Five undeca- and six C-terminal heptapeptide substance P (SP) analogues were tested for their capacity to block the contractile effect of SP on the guinea-pig isolated taenia coli. They had one feature in common, namely substitutions in positions 7 and 9 in the SP molecule. In the majority of analogues D-tryptophan was used for these substitutions. All analogues tested were found to be competitive antagonists to exogenous SP and to be capable of blocking the electrically induced non-cholinergic, non-adrenergic neuronal contraction of the taenia. Of the undecapeptides, (D-Arg1, D-Pro2, D-Trp7,9, Leu11) SP and (D-Arg1, D-Trp7,9, Leu11) SP (Spantide) had the highest pA2 value, 7.1-7.2, and the lowest IC50 value, 10(-6) M. The pA2 values of the heptapeptides were generally lower.
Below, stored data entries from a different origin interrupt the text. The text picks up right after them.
-- ==== Sys2Proof/Machine/Selector.lean ====
section
/-! DEFINITION. The header comparator and protocol selector (spec 41_dispatch.md): the stages HEADER, MINLEN, SUBID and SELECT
that DECODE and IDENT share, and IDENT. -/

namespace Sys2Proof.Machine

/-- R120: stage HEADER. With `MSG_LEN <= 4` the header is not read. -/
def stageHeader (x : Snapshot) (r : OutRegs) : Stage OutRegs :=
  if x.len ≤ headerLen then failWith .noDecoder r
  else do
    let h ← x.chars [0, 1, 2, 3]
    if h = header then .ok r.writeHeader else failWith .noDecoder r

/-- R121: stage MINLEN. -/
def stageMinLen (x : Snapshot) (r : OutRegs) : Stage OutRegs :=
  if x.len ≤ decoderMinLen then failWith .malformedLength r else .ok r

/-- R122: stage SUBID. -/
def stageSubId (x : Snapshot) (r : OutRegs) : Stage OutRegs := do
  let s ← x.bodyChars subIdPositions
  let id ← orInvalidDigit r (hexValue s)
  .ok (r.writeFamilyId (zext16 id))

/-- R123: stage SELECT, on the ID that SUBID wrote. -/
def stageSelect (r : OutRegs) : Stage (SubProtocol × OutRegs) :=
  match selectById r.familyId with
  | some sp => .ok (sp, r.writeSubproto (subprotoCode sp))
  | none => failWith .unknownSubprotocol r

/-- R190: stages 1 to 4, in order. -/
def selectProtocol (x : Snapshot) (r : OutRegs) : Stage (SubProtocol × OutRegs) := do
  let r ← stageHeader x r
  let r ← stageMinLen x r
  let r ← stageSubId x r
  stageSelect r

/-- R126: IDENT runs the four stages alone and writes no Reading field. -/
def opIdent (x : Snapshot) (r : OutRegs) : Stage OutRegs := do
  let (_, r) ← selectProtocol x r
  .ok r

/-- IDENT (R126). -/
def execIdent (s : State) : Host.Outcome State Fault Refusal := runOperation opIdent s

end Sys2Proof.Machine
end

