-- ==== Sys2Proof/Machine/Extract.lean ====
section
/-! DEFINITION. The message field extractor (spec 42_field_extract.md), the FIELDS stage (R193, R194), the temp-only checksum
(R148, R149) and TSUM. -/

namespace Sys2Proof.Machine

/-- The exact sum of `digitValue` over a string (R149, R171: modulo nothing). -/
def digitSum : List Byte → Nat → Option Nat
  | [], s => some s
  | c :: cs, s =>
    match digitValue c with
    | some d => digitSum cs (s + d.toNat)
    | none => none

/-- `digitValue` of a one-character string. -/
def oneDigit : List Byte → Option Nibble
  | [c] => digitValue c
  | _ => none

/-- R142: `CHANNEL_MAP` at a raw channel code. -/
def mapChannel (cfg : Config) (raw : Nibble) : Nibble := cfg.channelMap[raw.toNat]

/-- The locals of the FIELDS stage that both sub-protocols have (R193, R194). -/
structure Fields where
  /-- `channel`. -/
  channel : Nibble
  /-- `rolling`. -/
  rolling : Byte
  /-- `batt_low`. -/
  battLow : Bool
  /-- `mag`, in tenths. -/
  mag : Nat
  /-- `neg`. -/
  neg : Bool
  /-- `sum_tx`. -/
  sumTx : Byte
  deriving DecidableEq, Repr

/-- R142. -/
def fieldChannel (x : Snapshot) (r : OutRegs) : Stage Nibble := do
  let raw ← orInvalidDigit r (oneDigit (← x.bodyChars channelPositions))
  .ok (mapChannel x.cfg raw)

/-- R143. -/
def fieldRolling (x : Snapshot) (r : OutRegs) : Stage Byte := do
  let v ← orInvalidDigit r (hexValue (← x.bodyChars rollingPositions))
  .ok (byteOf v)

/-- R144. -/
def fieldBattery (x : Snapshot) (r : OutRegs) : Stage Bool := do
  let d ← orInvalidDigit r (oneDigit (← x.bodyChars batteryPositions))
  .ok (batteryBit d)

/-- R145: the magnitude, in tenths. -/
def fieldMagnitude (x : Snapshot) (r : OutRegs) : Stage Nat := do
  orInvalidDigit r (bcdDecimal (← x.bodyChars magnitudePositions))

/-- R145: the sign flag. -/
def fieldSign (x : Snapshot) (r : OutRegs) : Stage Bool := do
  let d ← orInvalidDigit r (oneDigit (← x.bodyChars signPositions))
  .ok (signBit d)

/-- R146: humidity in tenths: two digits from the wire and the constant '0'. -/
def fieldHumidity (x : Snapshot) (r : OutRegs) : Stage Nat := do
  let ds ← x.bodyChars humidityPositions
  orInvalidDigit r (bcdDecimal (ds ++ [humidityLastDigit]))

/-- R147, R148: the transmitted checksum. -/
def fieldSumTx (sp : SubProtocol) (x : Snapshot) (r : OutRegs) : Stage Byte := do
  let v ← orInvalidDigit r (hexValue (← x.bodyChars (sumTxPositions sp)))
  .ok (byteOf v)

/-- R147: the transmitted CRC. -/
def fieldCrcTx (x : Snapshot) (r : OutRegs) : Stage Byte := do
  let v ← orInvalidDigit r (hexValue (← x.bodyChars crcTxPositions))
  .ok (byteOf v)

/-- R193: stage FIELDS of sub-protocol 0xEC40, in the order of R152. -/
def fieldsTempOnly (x : Snapshot) (r : OutRegs) : Stage Fields := do
  let channel ← fieldChannel x r
  let rolling ← fieldRolling x r
  let battLow ← fieldBattery x r
  let mag ← fieldMagnitude x r
  let neg ← fieldSign x r
  let sumTx ← fieldSumTx .tempOnly x r
  .ok ⟨channel, rolling, battLow, mag, neg, sumTx⟩

/-- R194: stage FIELDS of sub-protocol 0x1D20, in the order of R152: also humidity and the transmitted CRC. -/
def fieldsTempHum (x : Snapshot) (r : OutRegs) : Stage (Fields × Nat × Byte) := do
  let channel ← fieldChannel x r
  let rolling ← fieldRolling x r
  let battLow ← fieldBattery x r
  let mag ← fieldMagnitude x r
  let neg ← fieldSign x r
  let hum ← fieldHumidity x r
  let sumTx ← fieldSumTx .tempHum x r
  let crcTx ← fieldCrcTx x r
  .ok (⟨channel, rolling, battLow, mag, neg, sumTx⟩, hum, crcTx)

/-- R149: the computed temp-only checksum of a body whose position `i` is `MSG[base + i]`. -/
def tempOnlySum (base : Nat) (x : Snapshot) (r : OutRegs) : Stage Nat := do
  let s ← x.chars (tempOnlySumPositions.map (base + ·))
  orInvalidDigit r (digitSum s 0)

/-- R150: the one length TSUM takes. -/
def tsumLen : Nat := 16

/-- R150: for this operation `pt[i]` denotes `MSG[i]`. -/
def opTsum (x : Snapshot) (r : OutRegs) : Stage OutRegs :=
  if x.len ≠ tsumLen then failWith .malformedLength r
  else do
    let tx ← orInvalidDigit r (hexValue (← x.chars (sumTxPositions .tempOnly)))
    let s ← tempOnlySum 0 x r
    let r := r.writeSums (zext16 s) (byteOf tx)
    if sumOk s (byteOf tx) then .ok r else failWith .checksumMismatch r

/-- TSUM (R150). -/
def execTsum (s : State) : Host.Outcome State Fault Refusal := runOperation opTsum s

end Sys2Proof.Machine
end

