namespace Sys2Proof.Tests

open Sys2Proof Sys2Proof.Machine

/-! ### Helpers -/

/-- A string's characters as codes (R11). -/
def ascii (s : String) : List Byte := s.toList.map fun c => BitVec.ofNat 8 c.toNat

/-- The default instance with CRC enforcement (R8, R175). -/
def enforced : Config := { Config.default with crcEnforced := true }

/-- An instance whose host has just put a command line on the ports (R85). -/
def presents (i : Instr) (s : String) (len : Option Byte := none) (sum crc : Byte := 0) (cfg : Config := Config.default) : State :=
  { State.reset with cfg := cfg, ports := linePorts cfg (encode i) (ascii s) len (some sum) (some crc) }

/-- The register file a step leaves; `none` if it stops. -/
def regsAfter : Host.Outcome State Fault Refusal → Option OutRegs
  | .next t => some t.regs
  | .fault _ => none
  | .refused _ => none

/-- The status a step leaves. -/
def statusAfter (o : Host.Outcome State Fault Refusal) : Option StatusCode := (regsAfter o).map (·.status)

/-- A step that leaves registers answers a next state with them. -/
theorem next_of_regsAfter {o : Host.Outcome State Fault Refusal} {r : OutRegs} (h : regsAfter o = some r) :
    ∃ t, o = .next t ∧ t.regs = r := by
  cases o with
  | next t => exact ⟨t, rfl, by simpa [regsAfter] using h⟩
  | fault f => simp [regsAfter] at h
  | refused r => simp [regsAfter] at h

/-- A step that leaves a status answers a next state with it. -/
theorem next_of_statusAfter {o : Host.Outcome State Fault Refusal} {c : StatusCode} (h : statusAfter o = some c) :
    ∃ t, o = .next t ∧ t.regs.status = c := by
  cases o with
  | next t => exact ⟨t, rfl, by simpa [statusAfter, regsAfter] using h⟩
  | fault f => simp [statusAfter, regsAfter] at h
  | refused r => simp [statusAfter, regsAfter] at h

/-- The digits of a string, as a function of the position; 0 beyond its end and at a bad character. -/
def digits (s : String) (i : Nat) : Nibble := (((ascii s)[i]?).bind digitValue).getD 0

/-- V-DEC-1, the source's own Temp+Humidity capture. -/
def captureTH : String := "OSV2A1A2D1002502060552A4C"

/-- V-DEC-2, the spec's Temp-only capture. -/
def captureTO : String := "OSV2AEA4C208080224053"

/-- The register file after V-DEC-1. -/
def regsTH : OutRegs :=
  { OutRegs.reset with
    status := .ok, hasReading := true, valid := true, sensorClass := 1, subproto := 2, familyId := 0x1D20
    temp := 0x00CD, hasTemp := true, hum := 560, hasHum := true, hasBatt := true, channel := 1, hasChannel := true
    rolling := 0x20, sumCalc := 0x2A, sumTx := 0x2A, crcCalc := 0x4C, crcTx := 0x4C, crcPresent := true, crcMatch := true }

/-- The state V-RST-1 starts from: after V-DEC-1, with `RESET` now asserted. -/
def decodedThenReset : State :=
  { presents .decode captureTH with
    regs := regsTH
    ports := { linePorts Config.default 0 (ascii captureTH) none none none with reset := true } }
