-- ==== Sys2Proof/Tests/Slice0.lean ====
section
/-!
SUPPORT. The model's own tests. The expected results come from the spec: its encodings (spec/30_encoding.md), the examples
of its instruction rules, and its single-step vectors (spec/95_test_vectors.md, part L2; a test's name gives the vector's
number). The last part gives, for every statement that has hypotheses, concrete data that meet them.
-/

namespace Sys2Proof.Tests

open Machine Expect

/-- A state about to run the bytes at `pc`. -/
def start (pc : Addr) (bytes : List Byte) (s : State) : State := placeBytes pc bytes { s with pc := pc }

/-- What is seen of the state that `o` answers. -/
def view {β : Type} (o : Out) (see : State → β) : Option β :=
  match o with
  | .next t => some (see t)
  | _ => none

/-- What is seen of the state after one step. -/
def after {β : Type} (s : State) (see : State → β) : Option β := view (step s) see

/-! ## The constants -/

theorem test_half_frame : Config.halfFrame = Config.clockHz / 120 := by decide

theorem test_address_mask : Config.addrMask.toNat + 1 = Config.memSize := by decide

/-! ## WellFormed refuses what it must -/

theorem test_wellFormed_refuses_hlt : Instr.wellFormed true .hlt = false := by decide

theorem test_wellFormed_refuses_undocumented : Instr.wellFormed true .undocumentedCB = false := by decide

theorem test_wellFormed_refuses_unlisted : Instr.wellFormed false (.mviM 0x11) = false := by decide

theorem test_wellFormed_admits_unlisted : Instr.wellFormed true (.mviM 0x11) = true := by decide

theorem test_wellFormed_admits_listed : Instr.wellFormed false .ral = true := by decide

/-! ## Decoding: words written out bit by bit from the encodings of R71 to R84 -/

/-- MOV D,L: `01 ddd sss`. -/
theorem test_decode_mov : decode [0b01010101] = .ok (.movDL, []) := rfl

/-- MOV E,M: `01 ddd 110`. -/
theorem test_decode_mov_from_m : decode [0b01011110] = .ok (.movEM, []) := rfl

/-- MOV M,A: `01 110 sss`. -/
theorem test_decode_mov_to_m : decode [0b01110111] = .ok (.movMA, []) := rfl

/-- MVI H,d8: `00 ddd 110`. -/
theorem test_decode_mvi : decode [0b00100110, 0x3C] = .ok (.mviH 0x3C, []) := rfl

/-- LXI SP,d16: `00 rp 0001`, low byte first. -/
theorem test_decode_lxi : decode [0b00110001, 0x00, 0x24] = .ok (.lxiSp 0x2400, []) := rfl

/-- LDAX D: `000 r1 1010`. -/
theorem test_decode_ldax : decode [0b00011010] = .ok (.ldaxD, []) := rfl

/-- STAX B: `000 r1 0010`. -/
theorem test_decode_stax : decode [0b00000010] = .ok (.staxB, []) := rfl

/-- PUSH PSW: `11 rp 0101`. -/
theorem test_decode_push : decode [0b11110101] = .ok (.pushPsw, []) := rfl

/-- POP H: `11 rp 0001`. -/
theorem test_decode_pop : decode [0b11100001] = .ok (.popH, []) := rfl

/-- SBB L: `10 ooo sss`. -/
theorem test_decode_alu : decode [0b10011101] = .ok (.sbbL, []) := rfl

/-- XRA M: `10 ooo 110`. -/
theorem test_decode_alu_m : decode [0b10101110] = .ok (.xraM, []) := rfl

/-- CPI d8: `11 ooo 110`. -/
theorem test_decode_alu_immediate : decode [0b11111110, 0x20] = .ok (.cpi 0x20, []) := rfl

/-- INR E and DCR A: `00 ddd 100` and `00 ddd 101`. -/
theorem test_decode_inr_dcr :
    decode [0b00011100] = .ok (.inrE, []) ∧ decode [0b00111101] = .ok (.dcrA, []) := ⟨rfl, rfl⟩

/-- INX D, DCX H and DAD SP: `00 rp 0011`, `00 rp 1011` and `00 rp 1001`. -/
theorem test_decode_pair_arithmetic :
    decode [0b00010011] = .ok (.inxD, []) ∧ decode [0b00101011] = .ok (.dcxH, []) ∧
      decode [0b00111001] = .ok (.dadSp, []) := ⟨rfl, rfl, rfl⟩

/-- JPO, CM and RNC: `11 ccc 010`, `11 ccc 100` and `11 ccc 000`. -/
theorem test_decode_conditional :
    decode [0b11100010, 0x34, 0x12] = .ok (.jpo 0x1234, []) ∧ decode [0b11111100, 0x34, 0x12] = .ok (.cm 0x1234, []) ∧
      decode [0b11010000] = .ok (.rnc, []) := ⟨rfl, rfl, rfl⟩

/-- RST 5: `11 nnn 111`. -/
theorem test_decode_rst : decode [0b11101111] = .ok (.rst5, []) := rfl

/-- IN and OUT take a port byte, and the bytes after the instruction are left. -/
theorem test_decode_ports :
    decode [0xDB, 0x03, 0x77] = .ok (.inPort 3, [0x77]) ∧ decode [0xD3, 0x04] = .ok (.outPort 4, []) := ⟨rfl, rfl⟩

/-- HLT is not MOV M,M. -/
theorem test_decode_hlt : decode [0b01110110] = .ok (.hlt, []) := rfl

/-- A string that ends inside an instruction, and an empty one. -/
theorem test_decode_truncated :
    decode [0xC3, 0x00] = .error (.missingOperand 0xC3) ∧ decode [0xDB] = .error (.missingOperand 0xDB) ∧
      decode [] = .error .noOpcode := ⟨rfl, rfl, rfl⟩

theorem test_encode : encode (.shld 0x2001) = [0x22, 0x01, 0x20] ∧ encode .adcD = [0x8A] := by decide

/-- A row of the opcode table has 8 bits; the operand bytes above them are 0. -/
theorem test_decodeTableWord :
    decodeTableWord 8 0xC3 = some (.jmp 0) ∧ decodeTableWord 8 0x78 = some .movAB ∧
      decodeTableWord 24 0x1234C3 = some (.jmp 0x1234) := by decide

theorem test_withFetchWord_jmp :
    after (State.reset.withFetchWord 8 0xC3) (fun t => (t.pc, t.cycle)) = some (0, 10) := by decide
Three of the most potent antagonists were tested for specificity and found to block the smooth muscle contraction induced by SP, physalaemin, eledoisin and bombesin but not that induced by bradykinin, carbachol, 5-hydroxytryptamine, histamine, prostaglandins and vasopressin. The SP antagonists were also tested for spasmogenic effect on the taenia and for their capacity to release histamine from rat isolated peritoneal mast cells. The spasmogenic activity displayed by most of the SP antagonists tested is likely to be related to their ability to release histamine since the contractile response was reduced by mepyramine, a histamine H1-receptor antagonist. (D-Arg1, D-Trp7,9, Leu11) SP was notable for combining a high antagonistic potency with a weak spasmogenic effect (and poor histamine releasing effect).